Sets a character attribute on all listed characters such that they may appear between a beginning sequence delimiter and the letter sequence itself. For example, in UEB (2.6.2, page 15), opening parenthesis and opening quotations and such are allowed. This opcode can be used several times, but the characters must have already been defined.

seqafterchars [chars]

Same as seqbeforechars except the characters can be between an ending sequence delimiter and the letter sequence itself. For example, in UEB (2.6.3, page 16), closing parenthesis and closing quotations and such are allowed.

seqafterpattern [string]

Specifies that a specific string of characters can be between an ending sequence delimiter and the letter sequence itself. For example, in UEB (section 2.6.4, page 18), the 'd, 's, 'll, 've, etc. can be after a letter sequence provided the overall sequence is "standing alone". This opcode is used multiple times, once per pattern.

Misc

numericmodechars [chars]

Sets a character attribute on all the listed characters such that when they are followed by a digit, then start numeric mode. If they are followed by another character set by numericmodechars, then checking continues until a digit or non-digit if found.
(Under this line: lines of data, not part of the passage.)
-- ==== Sys2Proof/Laws/PaceMast.lean ====
section
/-! SUPPORT. Laws/PaceMast.lean: the operations of a mast that move no period and no sample set (Paced of Laws/Pace.lean). -/

set_option linter.unusedTactic false
set_option linter.unreachableTactic false
set_option linter.unusedVariables false

namespace Sys2Proof.Machine

theorem State.applyDeferred_paced {z s : State} {m : Fin 16} {b : Nat} (h : Paced z s) : Paced z (State.applyDeferred s m b) := h.same rfl

theorem State.reload_paced {z s : State} {m : Fin 16} {b : Nat} (h : Paced z s) : Paced z (State.reload s m b) := by
  unfold State.reload
  extract_lets p e n set act0 act low sheet s1 s2
  have h_s1 : Paced z s1 := by
    repeat' (first | with_reducible assumption | with_reducible refine Paced.ite ?_ ?_
                   | refine Paced.updPwm ?_ (fun _ => ⟨rfl, rfl, rfl, rfl, rfl, rfl⟩) | with_reducible refine Paced.when ?_ ?_
                   | with_reducible refine Paced.setFld ?_ | with_reducible refine Paced.raiseM ?_ | with_reducible refine Paced.bump ?_
                   | with_reducible refine Paced.foldl ?_ ?_ | intro _ _ | intro _ | extract_lets | split | dsimp only)
  clear_value s1
  have h_s2 : Paced z s2 := by
    repeat' (first | with_reducible assumption | with_reducible refine Paced.ite ?_ ?_
                   | refine Paced.updPwm ?_ (fun _ => ⟨rfl, rfl, rfl, rfl, rfl, rfl⟩) | with_reducible refine Paced.when ?_ ?_
                   | with_reducible refine Paced.setFld ?_ | with_reducible refine Paced.raiseM ?_ | with_reducible refine Paced.bump ?_
                   | with_reducible refine Paced.foldl ?_ ?_ | intro _ _ | intro _ | extract_lets | split | dsimp only)
  clear_value s2
  repeat' (first | with_reducible assumption | with_reducible refine Paced.ite ?_ ?_
                 | refine Paced.updPwm ?_ (fun _ => ⟨rfl, rfl, rfl, rfl, rfl, rfl⟩) | with_reducible refine Paced.when ?_ ?_
                 | with_reducible refine Paced.setFld ?_ | with_reducible refine Paced.raiseM ?_ | with_reducible refine Paced.bump ?_
                 | with_reducible refine Paced.foldl ?_ ?_ | intro _ _ | intro _ | extract_lets | split | dsimp only)

theorem State.gateMark_paced {z s : State} {m : Fin 16} (h : Paced z s) : Paced z (State.gateMark s m) := by
  unfold State.gateMark
  try extract_lets
  repeat' (first | with_reducible assumption | with_reducible refine Paced.ite ?_ ?_
                 | refine Paced.updPwm ?_ (fun _ => ⟨rfl, rfl, rfl, rfl, rfl, rfl⟩) | with_reducible refine Paced.foldl ?_ ?_ | intro _ _ | intro _
                 | extract_lets | split | dsimp only)

theorem State.refreshSafe_paced {z s : State} {m : Fin 16} (h : Paced z s) : Paced z (State.refreshSafe s m) := by
  unfold State.refreshSafe
  try extract_lets
  repeat' (first | with_reducible assumption | with_reducible refine Paced.ite ?_ ?_ | with_reducible refine Paced.updShr ?_
                 | with_reducible refine State.gateMark_paced ?_ | with_reducible refine Paced.foldl ?_ ?_ | intro _ _ | intro _ | extract_lets
                 | split | dsimp only)

theorem State.leaveSafe_paced {z s : State} {m : Fin 16} (h : Paced z s) : Paced z (State.leaveSafe s m) := by
  unfold State.leaveSafe
  try extract_lets
  repeat' (first | with_reducible assumption | with_reducible refine Paced.ite ?_ ?_ | with_reducible refine Paced.updShr ?_
                 | with_reducible refine State.gateMark_paced ?_ | with_reducible refine Paced.foldl ?_ ?_ | intro _ _ | intro _ | extract_lets
                 | split | dsimp only)

theorem State.setOut_paced {z s : State} {m : Fin 16} {en : Bool} {low : Bool} (h : Paced z s) : Paced z (State.setOut s m en low) := by
  unfold State.setOut
  try extract_lets
  repeat' (first | with_reducible assumption | with_reducible refine Paced.ite ?_ ?_ | with_reducible refine Paced.updSeq ?_
                 | with_reducible refine State.gateMark_paced ?_ | with_reducible refine Paced.foldl ?_ ?_ | intro _ _ | intro _ | extract_lets
                 | split | dsimp only)

theorem State.setSheet_paced {z s : State} {m : Fin 16} {mask : Nat} (h : Paced z s) : Paced z (State.setSheet s m mask) := by
  unfold State.setSheet
  try extract_lets
  repeat' (first | with_reducible assumption | with_reducible refine Paced.ite ?_ ?_
                 | refine Paced.updPwm ?_ (fun _ => ⟨rfl, rfl, rfl, rfl, rfl, rfl⟩) | with_reducible refine State.gateMark_paced ?_
                 | with_reducible refine Paced.foldl ?_ ?_ | intro _ _ | intro _ | extract_lets | split | dsimp only)

theorem State.anchorStep_paced {z s : State} {m : Fin 16} {b : Nat} (h : Paced z s) : Paced z (State.anchorStep s m b).1 := by
  unfold State.anchorStep
  try extract_lets
  repeat' (first | with_reducible assumption | with_reducible refine Paced.ite ?_ ?_
                 | refine Paced.updPwm ?_ (fun _ => ⟨rfl, rfl, rfl, rfl, rfl, rfl⟩) | with_reducible refine Paced.foldl ?_ ?_ | intro _ _ | intro _
                 | extract_lets | split | dsimp only)

theorem State.raiseInl_paced {z s : State} {m : Fin 16} {c : Bool} (h : Paced z s) : Paced z (State.raiseInl s m c) := by
  unfold State.raiseInl
  try extract_lets
  repeat' (first | with_reducible assumption | with_reducible refine Paced.ite ?_ ?_ | with_reducible refine Paced.when ?_ ?_
                 | with_reducible refine Paced.raiseM ?_ | with_reducible refine Paced.foldl ?_ ?_ | intro _ _ | intro _ | extract_lets | split
                 | dsimp only)

theorem State.raiseSh_paced {z s : State} {m : Fin 16} {c : Bool} (h : Paced z s) : Paced z (State.raiseSh s m c) := by
  unfold State.raiseSh
  try extract_lets
  repeat' (first | with_reducible assumption | with_reducible refine Paced.ite ?_ ?_ | with_reducible refine Paced.when ?_ ?_
                 | with_reducible refine Paced.raiseM ?_ | with_reducible refine Paced.foldl ?_ ?_ | intro _ _ | intro _ | extract_lets | split
                 | dsimp only)

theorem State.refCheck_paced {z s : State} {m : Fin 16} {raw : Option Nat} (h : Paced z s) : Paced z (State.refCheck s m raw) := by
  unfold State.refCheck
  try extract_lets
  repeat' (first | with_reducible assumption | with_reducible refine Paced.ite ?_ ?_ | refine Paced.updSense ?_ (fun _ => ⟨rfl, rfl⟩)
                 | refine Paced.updSense ?_ (fun _ => by dsimp only; split <;> exact ⟨rfl, rfl⟩) | with_reducible refine State.raiseInl_paced ?_
                 | with_reducible refine Paced.foldl ?_ ?_ | intro _ _ | intro _ | extract_lets | split | dsimp only)

theorem State.inlOffsets_paced {z s : State} {m : Fin 16} {c : Cap} (h : Paced z s) : Paced z (State.inlOffsets s m c) := by
  unfold State.inlOffsets
  try extract_lets
  repeat' (first | with_reducible assumption | with_reducible refine Paced.ite ?_ ?_ | refine Paced.updSense ?_ (fun _ => ⟨rfl, rfl⟩)
                 | refine Paced.updSense ?_ (fun _ => by dsimp only; split <;> exact ⟨rfl, rfl⟩) | with_reducible refine Paced.setFld ?_
                 | with_reducible refine State.raiseInl_paced ?_ | with_reducible refine Paced.foldl ?_ ?_ | intro _ _ | intro _ | extract_lets
                 | split | dsimp only)

theorem State.xchkAdd_paced {z s : State} {m : Fin 16} {both : Bool} {sh : List Word} {ia : Word} {ib : Word} (h : Paced z s) : Paced z (State.xchkAdd
  s m both sh ia ib) := by
  unfold State.xchkAdd
  try extract_lets
  repeat' (first | with_reducible assumption | with_reducible refine Paced.ite ?_ ?_ | refine Paced.updSense ?_ (fun _ => ⟨rfl, rfl⟩)
                 | refine Paced.updSense ?_ (fun _ => by dsimp only; split <;> exact ⟨rfl, rfl⟩) | with_reducible refine Paced.foldl ?_ ?_
                 | intro _ _ | intro _ | extract_lets | split | dsimp only)

theorem State.ofsLook_paced {z s : State} {m : Fin 16} (h : Paced z s) :
    Paced z (State.ofsLook s m) := by
  unfold State.ofsLook
  try extract_lets
  repeat' (first | with_reducible assumption | with_reducible refine Paced.ite ?_ ?_ | refine Paced.updSense ?_ (fun _ => ⟨rfl, rfl⟩)
                 | with_reducible refine Paced.raiseM ?_ | with_reducible refine Paced.foldl ?_ ?_ | intro _ _ | intro _ | extract_lets | split
                 | extract_lets | dsimp only)

theorem State.pathLook_paced {z s : State} {m : Fin 16} {t : Nat} (h : Paced z s) :
    Paced z (State.pathLook s m t) := by
  unfold State.pathLook
  try extract_lets
  repeat' (first | with_reducible assumption | with_reducible refine Paced.ite ?_ ?_ | refine Paced.updSense ?_ (fun _ => ⟨rfl, rfl⟩)
                 | with_reducible refine Paced.foldl ?_ ?_ | intro _ _ | intro _ | extract_lets | split | extract_lets | dsimp only)

theorem State.setRuns_paced {z s : State} {m : Fin 16} {c : Cap} {shOk : Bool} {iOk : Bool} {inlBad : Bool} (h : Paced z s) :
    Paced z (State.setRuns s m c shOk iOk inlBad) := by
  unfold State.setRuns
  extract_lets x inv held row3 bad iv dev s1 s2 s3 s4
  have h_s1 : Paced z s1 := by
    repeat' (first | with_reducible assumption | with_reducible refine Paced.ite ?_ ?_ | refine Paced.updSense ?_ (fun _ => ⟨rfl, rfl⟩)
                   | with_reducible refine State.raiseSh_paced ?_ | with_reducible refine State.raiseInl_paced ?_
                   | with_reducible refine Paced.foldl ?_ ?_ | intro _ _ | intro _ | extract_lets | split | extract_lets | dsimp only)
  clear_value s1
  have h_s2 : Paced z s2 := by
    repeat' (first | with_reducible assumption | with_reducible refine Paced.ite ?_ ?_ | refine Paced.updSense ?_ (fun _ => ⟨rfl, rfl⟩)
                   | with_reducible refine State.raiseSh_paced ?_ | with_reducible refine State.raiseInl_paced ?_
                   | with_reducible refine Paced.foldl ?_ ?_ | intro _ _ | intro _ | extract_lets | split | extract_lets | dsimp only)
  clear_value s2
  have h_s3 : Paced z s3 := by
    repeat' (first | with_reducible assumption | with_reducible refine Paced.ite ?_ ?_ | refine Paced.updSense ?_ (fun _ => ⟨rfl, rfl⟩)
                   | with_reducible refine State.raiseSh_paced ?_ | with_reducible refine State.raiseInl_paced ?_
                   | with_reducible refine Paced.foldl ?_ ?_ | intro _ _ | intro _ | extract_lets | split | extract_lets | dsimp only)
  clear_value s3
  have h_s4 : Paced z s4 := by
    repeat' (first | with_reducible assumption | with_reducible refine Paced.ite ?_ ?_ | refine Paced.updSense ?_ (fun _ => ⟨rfl, rfl⟩)
                   | with_reducible refine State.raiseSh_paced ?_ | with_reducible refine State.raiseInl_paced ?_
                   | with_reducible refine Paced.foldl ?_ ?_ | intro _ _ | intro _ | extract_lets | split | extract_lets | dsimp only)
  clear_value s4
  repeat' (first | with_reducible assumption | with_reducible refine Paced.ite ?_ ?_ | refine Paced.updSense ?_ (fun _ => ⟨rfl, rfl⟩)
                 | with_reducible refine State.raiseSh_paced ?_ | with_reducible refine State.raiseInl_paced ?_
                 | with_reducible refine Paced.foldl ?_ ?_ | intro _ _ | intro _ | extract_lets | split | extract_lets | dsimp only)

theorem State.loopTrigger_paced {z s : State} {m : Fin 16} {k : Nat} (h : Paced z s) : Paced z (State.loopTrigger s m k) := by
  unfold State.loopTrigger
  try extract_lets
  repeat' (first | with_reducible assumption | with_reducible refine Paced.ite ?_ ?_
                 | refine Paced.updPwm ?_ (fun _ => ⟨rfl, rfl, rfl, rfl, rfl, rfl⟩) | with_reducible refine Paced.when ?_ ?_
                 | with_reducible refine Paced.trigger ?_ | with_reducible refine Paced.foldl ?_ ?_ | intro _ _ | intro _ | extract_lets | split
                 | dsimp only)

theorem State.dropValid_paced {z s : State} {m : Fin 16} (h : Paced z s) : Paced z (State.dropValid s m) := by
  unfold State.dropValid
  try extract_lets
  repeat' (first | with_reducible assumption | with_reducible refine Paced.ite ?_ ?_ | with_reducible refine Paced.putMs ?_
                 | with_reducible refine Paced.foldl ?_ ?_ | intro _ _ | intro _ | extract_lets | split | dsimp only)

theorem State.spoilShunt_paced {z s : State} {m : Fin 16} (h : Paced z s) : Paced z (State.spoilShunt s m) := by
  unfold State.spoilShunt
  try extract_lets
  repeat' (first | with_reducible assumption | with_reducible refine Paced.ite ?_ ?_ | refine Paced.updSense ?_ (fun _ => ⟨rfl, rfl⟩)
                 | refine Paced.updSense ?_ (fun _ => by dsimp only; split <;> exact ⟨rfl, rfl⟩) | with_reducible refine Paced.foldl ?_ ?_
                 | intro _ _ | intro _ | extract_lets | split | dsimp only)

theorem State.comFlag_paced {z s : State} {m : Fin 16} {f : Fld} (h : Paced z s) : Paced z (State.comFlag s m f) := by
  unfold State.comFlag
  try extract_lets
  repeat' (first | with_reducible assumption | with_reducible refine Paced.ite ?_ ?_ | with_reducible refine Paced.setFld ?_
                 | with_reducible refine Paced.foldl ?_ ?_ | intro _ _ | intro _ | extract_lets | split | dsimp only)

theorem State.comCfgErr_paced {z s : State} {m : Fin 16} (h : Paced z s) : Paced z (State.comCfgErr s m) := by
  unfold State.comCfgErr
  try extract_lets
  repeat' (first | with_reducible assumption | with_reducible refine Paced.ite ?_ ?_ | with_reducible refine Paced.setFld ?_
                 | with_reducible refine Paced.foldl ?_ ?_ | intro _ _ | intro _ | extract_lets | split | dsimp only)

theorem State.applyStep_paced {z s : State} {m : Fin 16} {code : Nat} {t : Nat} (h : Paced z s) :
    Paced z (State.applyStep s m code t) := by
  unfold State.applyStep
  try extract_lets
  repeat' (first | with_reducible assumption | with_reducible refine Paced.ite ?_ ?_ | with_reducible refine State.setSheet_paced ?_
                 | with_reducible refine Paced.updCom ?_ | refine Paced.updPwm ?_ (fun _ => ⟨rfl, rfl, rfl, rfl, rfl, rfl⟩)
                 | with_reducible refine Paced.foldl ?_ ?_ | intro _ _ | intro _ | extract_lets | split | extract_lets | dsimp only)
numericnocontchars [chars]

Sets a character attribute on all the listed characters such that they will have the nocontractsign set when numeric mode ends. This is used for instances when a letter a-j follows a digit, it must have the nocontractsign sign set (section 6.5.2, page 62).

nocontractsign [dots]

This symbol, if defined, is outputted when a "contraction" rule has been reached. It is also outputted when numeric mode ends on a character set by numericnocontchars.

Attributes

word_reset

When this bit is set on a character, that character will act as a word reset regardless of its attributes. This is only checked for capitalization.

passage_break

This bit is checked as passages are being resolved. Passages are not allowed to cross over and character with this bit set. reset and cannot cross it.